A valuable asset. I've read it as being part of your political capital, and in a way, it is. But, in my head, the analogy is more like a ladder. You put the steps in the ladder with your actions, and the other person climbs it. But if you fail to put a step at some point, the other person will fall. If you fail to put in a lot of steps (which is what would happen with an action that diminishes trust by a vast amount), the person falls by a lot. Still, if it is a small mistake (one that can be easily dismissed as not putting enough attention), everything seems unaffected as people can maneuver a ladder missing a step. You can have a missing step now and then; we are all humans, and we don't intentionally want to harm people close to us, but we fail to notice details or misunderstand how it is perceived and that hurts trust. Having a good saving account of trust will let us keep a good relationship and even talk about it (see the above point).

Trust is hard to gain, especially at the beginning. My best advice on this is to make good use of 1-1's to establish a good base and try to extend that to team meetings and communications.

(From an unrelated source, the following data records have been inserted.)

-- ==== Sys2Proof/Machine/Snag.lean ====
section
/-!
DEFINITION. Sys2Proof/Machine/Snag.lean: the Snag unit's registers and its one-injection points (R489 to R494), debug through
DBG, JTAG and the UART (R496 to R498).
-/

namespace Sys2Proof.Machine

/-! ### Arming (R489, R490) -/

/-- A write of SNG_CTRL.ARM. -/
def State.snagArm (s : State) : State :=
  if s.grants &&& 9 = 0 then s.flag F.SNG_EV_ARM_REFUSED
  else if s.on F.SNG_STATUS_ARMED then s
  else
    let s := ((s.flag F.SNG_STATUS_ARMED).flag F.TIR_STATUS_SNAG_ARMED).modSnag fun u => { u with armedBy := s.grants &&& 9 }
    s.event 27 1 4 0 0

/-- SNG_ARM (R489). -/
def execSngArm (s : State) : Host.Outcome State Fault Refusal := .next s.snagArm

/-- SNG_DISARM (R490). -/
def execSngDisarm (s : State) : Host.Outcome State Fault Refusal := .next s.snagDisarm

/-! ### Injectors (R491, R492, R494) -/

/-- A row of the table of R492 allows the point's instance, action, parameter and address. -/
def snagLegal (point inst action param addr : Nat) : Bool :=
  match point with
  | 1 => inst % 128 ≤ 11 && inst < 256 && action ≤ 2 && param == 0 && addr == 0
  | 2 => inst ≤ 1 && action ≤ 1 && param == 0 && addr == 0
  | 3 => inst % 128 ≤ 1 && inst < 256 && action ≤ 2 && (action != 2 || param != 0) && addr == 0
  | 4 => inst ≤ 1 && action ≤ 2 && (action != 2 || param != 0)
  | 5 => inst ≤ 4 && action ≤ 3 && (action != 1 || (1 ≤ param && param ≤ 8)) && addr == 0
  | 6 => inst ≤ 2 && action == 0 && param == 0 && addr == 0
  | 7 => inst ≤ 5 && action == 0 && param == 0 && addr == 0
  | 8 => inst ≤ 1 && action == 0 && param == 0 && addr == 0
  | 9 => inst == 0 && action == 0 && param == 0 && addr == 0
  | 10 => inst ≤ 22 && action == 0 && param == 0 && addr == 0
  | _ => false

/-- The state with injector n changed. -/
def State.modInjector (s : State) (n : Nat) (f : Injector → Injector) : State :=
  (s.modSnag fun u => { u with injectors := updAt n f u.injectors }).snagStatus

/-- Bits flipped in DRAM from a bit address on: a bit flipped twice is as it was. -/
def State.flipBits (s : State) (die bit n : Nat) : State :=
  s.modProt fun p =>
    { p with flipped := (List.range n).foldl (fun l i =>
        let b := (die, bit + i)
        if l.contains b then l.filter (· != b) else l ++ [b]) p.flipped }

/-- The fault of a point that injects once for each GO. -/
def State.injectOnce (s : State) (n : Nat) : State :=
  let inst := s.fld (F.SNG_INJ_TARGET_INSTANCE n)
  let point := s.fld (F.SNG_INJ_CFG_POINT n)
  let action := s.fld (F.SNG_INJ_CFG_ACTION n)
  let running := ((s.snag.injectors.getD n { running := false, held := false, seen := 0, lfsr := 1 }).running)
  let s := s.inject n
  let still := ((s.snag.injectors.getD n { running := false, held := false, seen := 0, lfsr := 1 }).running)
  let s := if running && still then s.flag F.SNG_EV_INJ_DONE else s
  let s := s.modInjector n fun i => { i with running := false, held := false }
  match point with
  | 4 =>
    s.flipBits inst (8 * s.fld (F.SNG_INJ_ADDR_ADDR n))
      (if action = 0 then 1 else if action = 1 then 2 else s.fld (F.SNG_INJ_TARGET_PARAM n))
  | 7 => s.lockstepFault inst
  | 9 => s.simulateAlarm
  | _ => s

/-- The resource that takes over from point 0x06 or 0x07 stands ready (R494). -/
def State.resourceReady (s : State) (point : Nat) : Bool :=
  if point = 7 then s.pairState 5 == 3 else s.fld (F.NDL_STATUS_ROLE 2) == 2

/-- A GO to injector n with a word of its CFG register. -/
def State.injectorGo (s : State) (n : Nat) (cfg : Word) : State :=
  let s := (s.setFld (F.SNG_INJ_CFG_POINT n) (getBits cfg 0 8)).setFld (F.SNG_INJ_CFG_TIMING n) (getBits cfg 8 2)
  let s := (s.setFld (F.SNG_INJ_CFG_ACTION n) (getBits cfg 10 4)).setFld (F.SNG_INJ_CFG_FORCE n) (getBits cfg 14 1)
  let s := s.setFld (F.SNG_INJ_CFG_REPLAY n) (getBits cfg 15 1)
  let point := getBits cfg 0 8
  let ok := snagLegal point (s.fld (F.SNG_INJ_TARGET_INSTANCE n)) (getBits cfg 10 4) (s.fld (F.SNG_INJ_TARGET_PARAM n))
    (s.fld (F.SNG_INJ_ADDR_ADDR n)) && getBits cfg 8 2 != 3
  if !s.on F.SNG_STATUS_ARMED || !ok then s.flag F.SNG_EV_INJ_REFUSED
  else
    let s := s.setFld (F.SNG_INJ_COUNT_DONE n) 0
    let seed := s.reg R.SNG_SEED
    let hold := point == 7 && !s.resourceReady 7 && getBits cfg 14 1 == 0
    let s := s.modInjector n fun _ => { running := true, held := hold, seen := 0, lfsr := seed }
    if hold then s
    else if point = 4 ∨ point = 7 ∨ point = 9 then s.injectOnce n else s

/-- SNAG_INJECTOR_GO (R491). -/
def execSnagInjectorGo (n : Nat) (cfg : Word) (s : State) : Host.Outcome State Fault Refusal :=
  if 7 < n then .next s else .next (s.injectorGo n cfg)

/-- SNAG_HELD_RELEASE (R494): the resource is STANDBY again; LOCKSTEP injects at once, OVERRUN at the next Row. -/
def execSnagHeldRelease (n : Nat) (s : State) : Host.Outcome State Fault Refusal :=
  let held := (s.snag.injectors.getD n { running := false, held := false, seen := 0, lfsr := 1 }).held
  let point := s.fld (F.SNG_INJ_CFG_POINT n)
  if !held || !s.resourceReady point then .next s
  else
    let s := s.modInjector n fun i => { i with held := false }
    .next (if point = 7 then s.injectOnce n else s)

/-! ### Debug access (R497) -/

/-- A grant for halting debug of pairs: CORE_DEBUG or FA; for Needles: FA. -/
def State.coreDebug (s : State) : Bool := s.grants.testBit 2 || s.grants.testBit 3
def State.faDebug (s : State) : Bool := s.grants.testBit 3

/-- A request that is not allowed. -/
def State.debugRefused (s : State) : State := s.flag F.DBG_EV_REFUSED

/-- A write of DBG_CTRL with WARM: acted on only with the key. -/
def State.debugWarm (s : State) (key : Nat) : State :=
  if key ≠ 0xA55A || !s.warmAllowed then s
  else if !s.coreDebug then s.debugRefused
  else (s.event 28 3 4 0 0).warmStart 4 15

/-- DBG_WARM_RESET (R497). -/
def execDbgWarmReset (key : Nat) (s : State) : Host.Outcome State Fault Refusal := .next (s.debugWarm key)

/-- A Needle may halt: STANDBY, DISABLED or OFF. -/
def State.needleMayHalt (s : State) (n : Nat) : Bool :=
  let r := s.fld (F.NDL_STATUS_ROLE n)
  r == 2 || r == 6 || r == 0

/-- A write of DBG_HALT: a write that asks for a halt that is not allowed changes nothing. -/
def State.debugHalt (s : State) (pairs needles : Nat) : State :=
  let newPairs := (List.range 6).filter fun p => pairs.testBit p && !(s.pair p).halted
  let newNeedles := (List.range 3).filter fun n => needles.testBit n && !(s.needle n).halted
  let oldPairs := (List.range 6).filter fun p => !pairs.testBit p && (s.pair p).halted
  let oldNeedles := (List.range 3).filter fun n => !needles.testBit n && (s.needle n).halted
  if (!newPairs.isEmpty && !s.coreDebug) || (!newNeedles.isEmpty && (!s.faDebug || !newNeedles.all s.needleMayHalt)) then s.debugRefused
  else
    let s := (s.setFld F.DBG_HALT_PAIRS pairs).setFld F.DBG_HALT_NEEDLES needles
    let s := (List.range 6).foldl (fun s p => s.haltPair p (pairs.testBit p)) s
    let s := (List.range 3).foldl (fun s n => s.modNeedle n fun y => { y with halted := needles.testBit n }) s
    let mask := pairs % 64 + 64 * (needles % 8)
    let s := if newPairs.isEmpty && newNeedles.isEmpty then s else s.event 28 1 4 mask 0
    if oldPairs.isEmpty && oldNeedles.isEmpty then s else s.event 28 2 2 mask 0

/-- DBG_HALT (R497). -/
def execDbgHalt (pairs needles : Nat) (s : State) : Host.Outcome State Fault Refusal := .next (s.debugHalt pairs needles)

/-! ### JTAG (R496) -/

/-- A TAP instruction in force, and the data register that was shifted out. -/
def State.tap (s : State) (code : Nat) (tdo : List Word) : State := s.modDbg fun d => { d with tap := code, tdo := tdo }

/-- JTAG_BYPASS: the bit shifted in comes out one clock later. -/
def execJtagBypass (tdi : Bool) (s : State) : Host.Outcome State Fault Refusal := .next (s.tap 0 [if tdi then 1 else 0])

/-- The IDCODE. -/
def Fuses.idcode (f : Fuses) : Nat := f.stepping % 16 * 2 ^ 28 + 0xB008 * 2 ^ 12 + f.manufacturer % 2 ^ 11 * 2 + 1

/-- JTAG_IDCODE (R496). -/
def execJtagIdcode (s : State) : Host.Outcome State Fault Refusal := .next (s.tap 1 [word32 s.fuse.idcode])

/-- JTAG_SAMPLE_PRELOAD: the balls are captured, and levels are preloaded. -/
def execJtagSamplePreload (captured preload : List Bool) (s : State) : Host.Outcome State Fault Refusal :=
  .next ((s.tap 2 []).modDbg fun d => { d with scanCaptured := captured, scanDriven := preload })

/-- JTAG_EXTEST: the balls carry what was preloaded, and are captured. -/
def execJtagExtest (captured : List Bool) (s : State) : Host.Outcome State Fault Refusal :=
  .next ((s.tap 3 []).modDbg fun d => { d with scanCaptured := captured })

/-- JTAG_TMBX: Tirium's JTAG mailbox carries CHALLENGE, RESPONSE and REVOKE; every other opcode returns 0x03. The key and the
signature of a RESPONSE stand in DRAM at the address of ARG_0 (R405). -/
def execJtagTmbx (opcode tag : Nat) (args : List Byte) (s : State) : Host.Outcome State Fault Refusal :=
  let arg0 := leField args 0 4
  let s := match opcode with
    | 7 => s.mailbox 4 tag 7 (State.giveChallenge 4 arg0)
    | 8 => s.mailbox 4 tag 8 (State.takeResponse 4 (memBytes arg0 64 s.dram) (memBytes (arg0 + 64) 64 s.dram))
    | 9 => s.mailbox 4 tag 9 (State.withdrawGrants arg0)
    | _ => s
  let answer : List Word :=
    if opcode = 7 ∨ opcode = 8 ∨ opcode = 9 then
      match s.tir.last.getD 4 none with
      | some d => word32 d.result :: d.response
      | none => []
    else [3]
  .next (s.tap 4 answer)

/-- JTAG_DBGAP (R496, R497): the port is reached under its grant; what a core's own registers hold is a free value. -/
def execJtagDbgap (unit : Nat) (write : Bool) (s : State) : Host.Outcome State Fault Refusal :=
  let ok :=
    if unit ≤ 5 then s.coreDebug
    else if unit ≤ 8 then s.faDebug && s.needleMayHalt (unit - 6)
    else s.faDebug && (!write || s.fld F.SPN_STATUS_STATE == 0)
  if 9 < unit then .next s
  else if !ok then .next ((s.tap 5 []).debugRefused)
  else if write then .next (s.tap 5 [])
  else
    let (v, s) := s.draw
    .next (s.tap 5 [word32 v])

/-! ### UART (R498) -/

/-- The UART's balls: the GPIO group in function 1. -/
def State.uartPins (s : State) : Bool := s.fld F.SYS_BALL_FUNC_GPIO_FN == 1

/-- DBG_UART_STATUS and DBG_UART_RXD follow the FIFOs. -/
def State.uartRegs (s : State) : State :=
  let s := (s.setFld F.DBG_UART_STATUS_TX_LEVEL s.dbg.txFifo.length).setFld F.DBG_UART_STATUS_RX_LEVEL s.dbg.rxFifo.length
  match s.dbg.rxFifo with
  | b :: _ => (s.setFld F.DBG_UART_RXD_DATA b.toNat).flag F.DBG_UART_RXD_VALID
  | [] => (s.clr F.DBG_UART_RXD_DATA).clr F.DBG_UART_RXD_VALID

/-- A write of DBG_UART_TXD. -/
def State.uartWrite (s : State) (b : Byte) : State :=
  let s := s.setFld F.DBG_UART_TXD_DATA b.toNat
  if !s.uartPins then s
  else if 16 ≤ s.dbg.txFifo.length then s.flag F.DBG_UART_STATUS_TX_DROP
  else (s.modDbg fun d => { d with txFifo := d.txFifo ++ [b] }).uartRegs

/-- UART_TX_WRITE (R498). -/
def execUartTxWrite (b : Byte) (s : State) : Host.Outcome State Fault Refusal := .next (s.uartWrite b)

/-- UART_TX_BYTE_SENT (R498): the oldest byte has gone out. -/
def execUartTxByteSent (s : State) : Host.Outcome State Fault Refusal :=
  if s.uartPins && s.on F.DBG_UART_CTRL_EN then .next (s.modDbg fun d => { d with txFifo := d.txFifo.drop 1 }).uartRegs else .next s

/-- UART_RX_BYTE (R498). -/
def execUartRxByte (b : Byte) (stop : Bool) (s : State) : Host.Outcome State Fault Refusal :=
  if !s.uartPins || !s.on F.DBG_UART_CTRL_EN then .next s
  else if 16 ≤ s.dbg.rxFifo.length then .next (s.flag F.DBG_UART_STATUS_RX_OVERRUN)
  else
    let s := (s.modDbg fun d => { d with rxFifo := d.rxFifo ++ [b] }).uartRegs
    .next (if stop then s else s.flag F.DBG_UART_STATUS_FRAME_ERR)

/-- A write of DBG_UART_CTRL.RX_POP. -/
def State.uartPop (s : State) : State := (s.modDbg fun d => { d with rxFifo := d.rxFifo.drop 1 }).uartRegs

/-- UART_RX_POP (R498). -/
def execUartRxPop (s : State) : Host.Outcome State Fault Refusal := .next s.uartPop

end Sys2Proof.Machine
end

A quick note: do you run 1-1s? do you feel they provide value to you and the other person? Feel free to reach out to me to comment on that. I'd love to talk more about that meeting, but I also want to see other people's perspectives and experiences. No need to be a manager to reach out; both sides have a saying in that meeting.

Why did it end?

I never got through all that was happening in that company. Not only was I trying to do way too many things, but there was an added problem: I always felt my boss didn't trust me. This realization came when something changed my life radically (my daughter was born). I reflected on that, tried to address it with the other end, and once it was clear there was nothing more than words, I decided to move on. I took some time to cool off by going back to development but knowing I'd try again. And I can tell you it is a very different experience being a manager with someone who trusts you than with someone who doesn't.


Takeaways

  • Trust is hard to increase but worth it.
  • It goes both ways in a relationship
  • actions speak louder than words. Don't just ask for trust: you have to gain it daily.
  • If you need to take some time off from an activity/role, that's ok!